Between 1996 and 2002, Purdue more than doubled its sales force and in 2001 alone spent $200 million marketing and promoting Oxycontin. This helped to push the number of US prescriptions for the drug from 670,000 a year in 1996 to about six million in 2002. One estimate puts total Oxycontin sales at $35 billion.



Mortimer Sackler with his wife Theresa and daughter Marissa
Mortimer Sackler with his wife Theresa and daughter Marissa

Mortimer and Raymond Sackler, who died in 2010 and 2017, respectively, each served as chief executive of Purdue. Three of Mortimer’s children — Ilene, Kathe and Mortimer Jr — have served on Purdue’s board. Two of Raymond’s children — Jonathan and Richard — and his grandson David also have served as Purdue directors. All six are named in the Massachusetts claim filed in June, as are Theresa Sackler, Mortimer’s wife, and Beverly Sackler, Raymond’s wife.

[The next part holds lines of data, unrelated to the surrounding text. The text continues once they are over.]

-- ==== Sys2Proof/Tests/Slice0.lean ====
section
/-! SUPPORT. The model's own tests. Expected results are those of spec/95_test_vectors.md (the id L... beside each test),
of the example of the rule named, or worked out by hand from it. First the ill-formed inputs the checks refuse, then one
decoding per instruction, then single Steps, then for every obligation with hypotheses a witness that they can all hold,
with the boundary values of its clauses. -/

namespace Sys2Proof.Tests

open Sys2Proof.Machine

/-! ## Helpers -/

/-- The answer is a next state that `p` holds of. -/
def answers (r : Result) (p : State → Bool) : Bool :=
  match r with
  | .next t => p t
  | .fault _ => false
  | .refused _ => false

/-- One Step on `s` with the word `w` at PC ends in a state that `p` holds of. -/
def steps (s : State) (w : Nat) (p : State → Bool) : Bool := answers (step (s.withFetchWord 16 w)) p

/-- The state is Faulted with this record. -/
def faultIs (t : State) (c : Cause) (pc w a : Word) : Bool :=
  decide (t.runState = .faulted ∧ t.fault = { cause := c, pc := pc, word := w, addr := a })

/-- These pixels, (column, row), are lit. -/
def lit (s : State) (ps : List Point) : Bool := ps.all fun p => s.fb.pixel p

/-- These pixels are unlit. -/
def unlit (s : State) (ps : List Point) : Bool := ps.all fun p => !s.fb.pixel p

/-- The reset state with registers set. -/
def withRegs (rs : List (Reg × Byte)) : State := rs.foldl (fun s p => s.setReg p.1 p.2) State.reset

/-- The reset state with bytes stored from an address on. -/
def withBytes (a : Nat) (bs : List Byte) : State := State.reset.setMem (Memory.writeBytes [] a bs)

/-! ## Ill-formed inputs are refused -/

/-- L2-C9, L2-S7, L2-F5, L2-F6: no row of the opcode map matches these words. -/
theorem test_illegal_words_are_refused :
    legalWord 0x0000 = false ∧ legalWord 0x5121 = false ∧ legalWord 0xB200 = false ∧ legalWord 0x8127 = false := by
  decide

/-- L1-8: 3584 bytes fit, 3585 do not. -/
theorem test_long_image_is_refused :
    loadableImage (List.replicate 3585 0xAA) = false ∧ loadableImage (List.replicate 3584 0xAA) = true := by
  unfold loadableImage Config.maxImage
  rw [List.length_replicate, List.length_replicate]
  decide

/-- Memory lists that are not canonical: not rising, above 0xFFF, an entry that reads so unlisted. -/
theorem test_bad_memories_are_refused :
    ¬ Memory.wf [(0x301, 1), (0x300, 1)] ∧ ¬ Memory.wf [(0x300, 1), (0x300, 2)] ∧ ¬ Memory.wf [(0x1000, 1)] ∧
      ¬ Memory.wf [(0x300, 0)] ∧ ¬ Memory.wf [(0, 0xF0)] := by
  decide

/-- R80: an instruction is two bytes. -/
theorem test_short_bytes_are_refused :
    decodeBytes [] = .error .tooShort ∧ decodeBytes [0x12] = .error .tooShort ∧
      decodeBytes [0x12, 0x34, 0x56] = .ok (.jp 0x234, [0x56]) := by
  decide

/-! ## Decoding: one word written out per instruction, from the patterns and layouts of R81, R82, R85 -/

theorem test_decode_families_0_to_5 :
    decode 0x00E0 = .ok .cls ∧ decode 0x00EE = .ok .ret ∧ decode 0x1234 = .ok (.jp 0x234) ∧
      decode 0x2FED = .ok (.call 0xFED) ∧ decode 0x3A42 = .ok (.seImm 0xA 0x42) ∧ decode 0x4B81 = .ok (.sneImm 0xB 0x81) ∧
      decode 0x51E0 = .ok (.seReg 1 0xE) := by
  decide

theorem test_decode_families_6_to_9 :
    decode 0x6A02 = .ok (.ldImm 0xA 0x02) ∧ decode 0x7C91 = .ok (.addImm 0xC 0x91) ∧ decode 0x8120 = .ok (.ldReg 1 2) ∧
      decode 0x8231 = .ok (.orReg 2 3) ∧ decode 0x8342 = .ok (.andReg 3 4) ∧ decode 0x8453 = .ok (.xorReg 4 5) ∧
      decode 0x8564 = .ok (.addReg 5 6) ∧ decode 0x8675 = .ok (.sub 6 7) ∧ decode 0x8786 = .ok (.shr 7 8) ∧
      decode 0x889E = .ok (.shl 8 9) ∧ decode 0x9120 = .ok (.sneReg 1 2) := by
  decide

theorem test_decode_families_A_to_D :
    decode 0xA321 = .ok (.ldI 0x321) ∧ decode 0xC30F = .ok (.rnd 3 0x0F) ∧ decode 0xDAB5 = .ok (.drw 0xA 0xB 5) := by
  decide

theorem test_decode_families_E_and_F :
    decode 0xE59E = .ok (.skp 5) ∧ decode 0xE6A1 = .ok (.sknp 6) ∧ decode 0xF107 = .ok (.ldVxDt 1) ∧
      decode 0xF20A = .ok (.ldVxK 2) ∧ decode 0xF315 = .ok (.ldDtVx 3) ∧ decode 0xF418 = .ok (.ldStVx 4) ∧
      decode 0xF51E = .ok (.addIVx 5) ∧ decode 0xF629 = .ok (.ldFVx 6) ∧ decode 0xF733 = .ok (.ldBVx 7) ∧
      decode 0xF855 = .ok (.ldMemVx 8) ∧ decode 0xF965 = .ok (.ldVxMem 9) := by
  decide

/-- The table numbers bit 0 as the least significant bit of the one word. -/
theorem test_decode_table_word :
    decodeTableWord 16 0xDAB5 = some (.drw 0xA 0xB 5) ∧ decodeTableWord 16 0x0000 = none := by
  decide

/-- The mnemonics of the opcode map are all different, as are its patterns. -/
theorem test_opcode_map_has_32_rows : opcodeMap.length = 32 ∧ (opcodeMap.map OpcodeRow.mnemonic).Nodup := by
  decide

/-! ## Families 0 to 5 -/

/-- L2-C1, L2-C2. -/
theorem test_cls :
    steps (State.reset.setFb (State.reset.fb.flip (5, 7))) 0x00E0 (fun t => unlit t [(5, 7)] && !t.needsRender) = true ∧
      steps { State.reset with params := { defaultParams with clsSetsDirty := true } } 0x00E0
        (fun t => t.needsRender) = true := by
  decide

/-- L2-C3. -/
theorem test_ret :
    steps { State.reset with pc := 0x212, sp := 1, stack := State.reset.stack.set 0 0x206 } 0x00EE
      (fun t => t.pc == 0x206 && t.sp == 0) = true := by
  decide

/-- L2-C4. -/
theorem test_ret_on_an_empty_stack :
    steps State.reset 0x00EE (fun t => faultIs t .stackUnderflow 0x200 0x00EE 0 && t.pc == 0x202) = true := by
  decide

/-- L2-C5. -/
theorem test_jp : steps State.reset 0x1234 (fun t => t.pc == 0x234) = true := by decide

/-- L2-C6, L2-C8. -/
theorem test_call :
    steps State.reset 0x2300 (fun t => t.pc == 0x300 && t.sp == 1 && t.stack[0] == 0x202) = true ∧
      steps { State.reset with pc := 0xFFE } 0x2300 (fun t => t.pc == 0x300 && t.stack[0] == 0x1000) = true := by
  decide

/-- L2-C7. -/
theorem test_call_on_a_full_stack :
    steps { State.reset with sp := 16 } 0x2300
      (fun t => faultIs t .stackOverflow 0x200 0x2300 0 && t.sp == 16 && t.pc == 0x202) = true := by
  decide

/-- L2-S1, L2-S2. -/
theorem test_seImm :
    steps (withRegs [(3, 0x42)]) 0x3342 (fun t => t.pc == 0x204) = true ∧
      steps (withRegs [(3, 0x42)]) 0x3343 (fun t => t.pc == 0x202) = true := by
  decide

/-- L2-S3, L2-S4. -/
theorem test_sneImm :
    steps (withRegs [(3, 0x42)]) 0x4300 (fun t => t.pc == 0x204) = true ∧
      steps (withRegs [(3, 0x42)]) 0x4342 (fun t => t.pc == 0x202) = true := by
  decide

/-- L2-S5, L2-S6. -/
theorem test_seReg :
    steps (withRegs [(1, 0x07), (2, 0x07)]) 0x5120 (fun t => t.pc == 0x204) = true ∧
      steps (withRegs [(1, 0x07), (2, 0x08)]) 0x5120 (fun t => t.pc == 0x202) = true := by
  decide

/-! ## Families 6 to 9 -/

/-- L2-A1. -/
theorem test_ldImm : steps State.reset 0x6A5C (fun t => t.reg 0xA == 0x5C) = true := by decide

/-- L2-A2. -/
theorem test_addImm :
    steps (withRegs [(3, 0xFF), (0xF, 0x07)]) 0x7301 (fun t => t.reg 3 == 0x00 && t.reg 0xF == 0x07) = true := by
  decide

Philanthropic donations by Sackler family members have given them naming rights at public spaces across the world. In London there is the Serpentine Sackler Gallery in Kensington Gardens and Sackler Studios at Shakespeare’s Globe, among others. In New York there is the Sackler Wing at the Metropolitan Museum of Art and the Sackler Center for Arts Education at the Guggenheim, among others. There is also the Sackler Wing at the Louvre in Paris.
In 2007, Purdue pleaded guilty to federal criminal charges that it had misled regulators, doctors and patients about Oxycontin’s addiction risk. The Massachusetts claim alleges that Purdue continued its misleading marketing after 2007.
Purdue said in February this year that it would stop marketing its opioids to doctors.